▶ [Task details]: Set down all of the records word for word.

▶ [Data for the task]:
/-- The kinds that check 7 refuses while the read-only flag is set (R154). -/
def RequestKind.writesMedium : RequestKind → Bool
  | .write => true
  | .reassign => true
  | .flushMap => true
  | _ => false

/-- The refusal status of the first check that fails, from check 2 on (R154). -/
def State.refusalOf (s : State) (c : Channel) (b : RequestBlock) (k : RequestKind) :
    Option Status :=
  if b.malformed k then some .malformed
  else if (s.reqByTag c b.tag).isSome then some .duplicateTag
  else if (s.port c).settings.queueDepth ≤ (s.reqs c).length then some .queueFull
  else if !s.admits c k then some (if s.ctl.state == .empty then .noCartridge else .notReady)
  else if !s.rangePasses b k then some .outOfRange
  else if k.writesMedium && s.ctl.readOnly != .none then some .writeProtected
  else if s.reservationConflict c b k then some .reserved
  else none

/-! ### Records (11.6) -/

def Policy.bytes (p : Policy) : List Byte :=
  bytesOf 1 p.verifyLimit ++ bytesOf 1 p.rescueThreshold ++ bytesOf 1 p.readRetries ++
    bytesOf 1 p.mechRetries ++ bytesOf 1 p.insertionLimit ++ bytesOf 2 p.urgencyWindow ++
    bytesOf 2 p.settleDelay

def Settings.bytes (p : Settings) : List Byte :=
  bytesOf 1 p.queueDepth ++ bytesOf 2 p.idleLimit ++ bytesOf 1 p.readAheadWindow ++
    bytesOf 1 (bitOf p.completionEnable + 2 * bitOf p.dataEnable)

def Counters.bytes (k : Counters) : List Byte :=
  bytesOf 2 k.completed ++ bytesOf 2 k.sectorsRead ++ bytesOf 2 k.sectorsWritten ++
    bytesOf 2 k.corrected ++ bytesOf 2 k.expired ++ bytesOf 2 k.late

/-- The STATUS record, 53 bytes (R161, 11.6). -/
def State.statusRecord (s : State) (c : Channel) : List Byte :=
  [s.ctl.state.code, s.ctl.readOnly.code] ++ bytesOf 1 (bitOf s.ctl.writeProtect) ++
    bytesOf 1 (bitOf s.dm.dirty) ++ bytesOf 3 s.dm.capacity ++ bytesOf 1 s.dm.bands.length ++
    bytesOf 2 s.dm.totalFreeSpares ++ bytesOf 2 s.dm.slips.length ++
    bytesOf 2 s.dm.replacement.length ++ bytesOf 4 s.dm.generation.toNat ++
    bytesOf 1 s.dm.rescueList.length ++ s.policy.bytes ++ (s.port c).settings.bytes ++
    (s.port c).counters.bytes ++ bytesOf 2 s.dm.reassignments ++ bytesOf 2 s.dm.rescuesDone ++
    bytesOf 2 s.dm.rescuesDropped ++ bytesOf 2 s.link.linkRetries

/-- The REPORT MAP record of band b, 22 + 8 × E bytes (R36, R161, 11.6). -/
def State.mapRecord (s : State) (b : Nat) : List Byte :=
  let r := s.dm.band b
  bytesOf 1 b ++ bytesOf 2 r.firstTrack ++ bytesOf 2 r.trackCount ++
    bytesOf 1 r.sectorsPerTrack ++ bytesOf 1 r.spareTracks ++ bytesOf 3 (s.dm.bandCapacity b) ++
    bytesOf 2 (s.dm.dataSlips b).length ++ bytesOf 2 (s.dm.spareSlips b).length ++
    bytesOf 2 (s.dm.movedTargets b).length ++ bytesOf 2 (s.dm.retiredSpares b).length ++
    bytesOf 2 (s.dm.freeSpares b) ++ bytesOf 2 (s.dm.entriesOf b).length ++
    ((s.dm.entriesOf b).map MapEntry.bytes).flatten

/-! ### The request record (R153) -/

/-- The LSN field: for the kinds that carry one. -/
def RequestBlock.lsnOf (b : RequestBlock) : RequestKind → Nat
  | .read => b.lsn
  | .write => b.lsn
  | .reassign => b.lsn
  | .reserve => b.lsn
  | _ => 0

/-- The count field: for the kinds that carry one; a REASSIGN covers one LSN, and a RESERVE's count
is the clamped one. -/
def State.countOf (s : State) (b : RequestBlock) : RequestKind → Nat
  | .read => b.count
  | .write => b.count
  | .reassign => 1
  | .reserve => s.reserveCount b
  | _ => 0

/-- The record of an accepted request (R153); its first state is set by what its kind does. -/
def State.newRequest (s : State) (b : RequestBlock) (k : RequestKind) : Request :=
  { id := s.nextId, tag := b.tag, kind := k, lsn := b.lsnOf k, count := s.countOf b k,
    sequential := k == .read && b.readFlags == 1,
    deadline := if k == .read && b.deadline != 0 then some b.deadline else none,
    state := .queued, sectorsDone := 0, worstLoad := none, firstFailing := none, result := none,
    late := false, corrected := false, rescueQueued := false, reassigned := false, short := false,
    abortMark := false, reservationId := none, started := false,
    sectors := if k == .read then List.replicate b.count { st := .waiting, load := none } else [],
    readAheadPassed := false, served := false }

▶ [Answer to the exercise]:
/-- The kinds that check 7 refuses while the read-only flag is set (R154). -/
def RequestKind.writesMedium : RequestKind → Bool
  | .write => true
  | .reassign => true
  | .flushMap => true
  | _ => false

/-- The refusal status of the first check that fails, from check 2 on (R154). -/
def State.refusalOf (s : State) (c : Channel) (b : RequestBlock) (k : RequestKind) :
    Option Status :=
  if b.malformed k then some .malformed
  else if (s.reqByTag c b.tag).isSome then some .duplicateTag
  else if (s.port c).settings.queueDepth ≤ (s.reqs c).length then some .queueFull
  else if !s.admits c k then some (if s.ctl.state == .empty then .noCartridge else .notReady)
  else if !s.rangePasses b k then some .outOfRange
  else if k.writesMedium && s.ctl.readOnly != .none then some .writeProtected
  else if s.reservationConflict c b k then some .reserved
  else none

/-! ### Records (11.6) -/

def Policy.bytes (p : Policy) : List Byte :=
  bytesOf 1 p.verifyLimit ++ bytesOf 1 p.rescueThreshold ++ bytesOf 1 p.readRetries ++
    bytesOf 1 p.mechRetries ++ bytesOf 1 p.insertionLimit ++ bytesOf 2 p.urgencyWindow ++
    bytesOf 2 p.settleDelay

def Settings.bytes (p : Settings) : List Byte :=
  bytesOf 1 p.queueDepth ++ bytesOf 2 p.idleLimit ++ bytesOf 1 p.readAheadWindow ++
    bytesOf 1 (bitOf p.completionEnable + 2 * bitOf p.dataEnable)

def Counters.bytes (k : Counters) : List Byte :=
  bytesOf 2 k.completed ++ bytesOf 2 k.sectorsRead ++ bytesOf 2 k.sectorsWritten ++
    bytesOf 2 k.corrected ++ bytesOf 2 k.expired ++ bytesOf 2 k.late

/-- The STATUS record, 53 bytes (R161, 11.6). -/
def State.statusRecord (s : State) (c : Channel) : List Byte :=
  [s.ctl.state.code, s.ctl.readOnly.code] ++ bytesOf 1 (bitOf s.ctl.writeProtect) ++
    bytesOf 1 (bitOf s.dm.dirty) ++ bytesOf 3 s.dm.capacity ++ bytesOf 1 s.dm.bands.length ++
    bytesOf 2 s.dm.totalFreeSpares ++ bytesOf 2 s.dm.slips.length ++
    bytesOf 2 s.dm.replacement.length ++ bytesOf 4 s.dm.generation.toNat ++
    bytesOf 1 s.dm.rescueList.length ++ s.policy.bytes ++ (s.port c).settings.bytes ++
    (s.port c).counters.bytes ++ bytesOf 2 s.dm.reassignments ++ bytesOf 2 s.dm.rescuesDone ++
    bytesOf 2 s.dm.rescuesDropped ++ bytesOf 2 s.link.linkRetries

/-- The REPORT MAP record of band b, 22 + 8 × E bytes (R36, R161, 11.6). -/
def State.mapRecord (s : State) (b : Nat) : List Byte :=
  let r := s.dm.band b
  bytesOf 1 b ++ bytesOf 2 r.firstTrack ++ bytesOf 2 r.trackCount ++
    bytesOf 1 r.sectorsPerTrack ++ bytesOf 1 r.spareTracks ++ bytesOf 3 (s.dm.bandCapacity b) ++
    bytesOf 2 (s.dm.dataSlips b).length ++ bytesOf 2 (s.dm.spareSlips b).length ++
    bytesOf 2 (s.dm.movedTargets b).length ++ bytesOf 2 (s.dm.retiredSpares b).length ++
    bytesOf 2 (s.dm.freeSpares b) ++ bytesOf 2 (s.dm.entriesOf b).length ++
    ((s.dm.entriesOf b).map MapEntry.bytes).flatten

/-! ### The request record (R153) -/

/-- The LSN field: for the kinds that carry one. -/
def RequestBlock.lsnOf (b : RequestBlock) : RequestKind → Nat
  | .read => b.lsn
  | .write => b.lsn
  | .reassign => b.lsn
  | .reserve => b.lsn
  | _ => 0

/-- The count field: for the kinds that carry one; a REASSIGN covers one LSN, and a RESERVE's count
is the clamped one. -/
def State.countOf (s : State) (b : RequestBlock) : RequestKind → Nat
  | .read => b.count
  | .write => b.count
  | .reassign => 1
  | .reserve => s.reserveCount b
  | _ => 0

/-- The record of an accepted request (R153); its first state is set by what its kind does. -/
def State.newRequest (s : State) (b : RequestBlock) (k : RequestKind) : Request :=
  { id := s.nextId, tag := b.tag, kind := k, lsn := b.lsnOf k, count := s.countOf b k,
    sequential := k == .read && b.readFlags == 1,
    deadline := if k == .read && b.deadline != 0 then some b.deadline else none,
    state := .queued, sectorsDone := 0, worstLoad := none, firstFailing := none, result := none,
    late := false, corrected := false, rescueQueued := false, reassigned := false, short := false,
    abortMark := false, reservationId := none, started := false,
    sectors := if k == .read then List.replicate b.count { st := .waiting, load := none } else [],
    readAheadPassed := false, served := false }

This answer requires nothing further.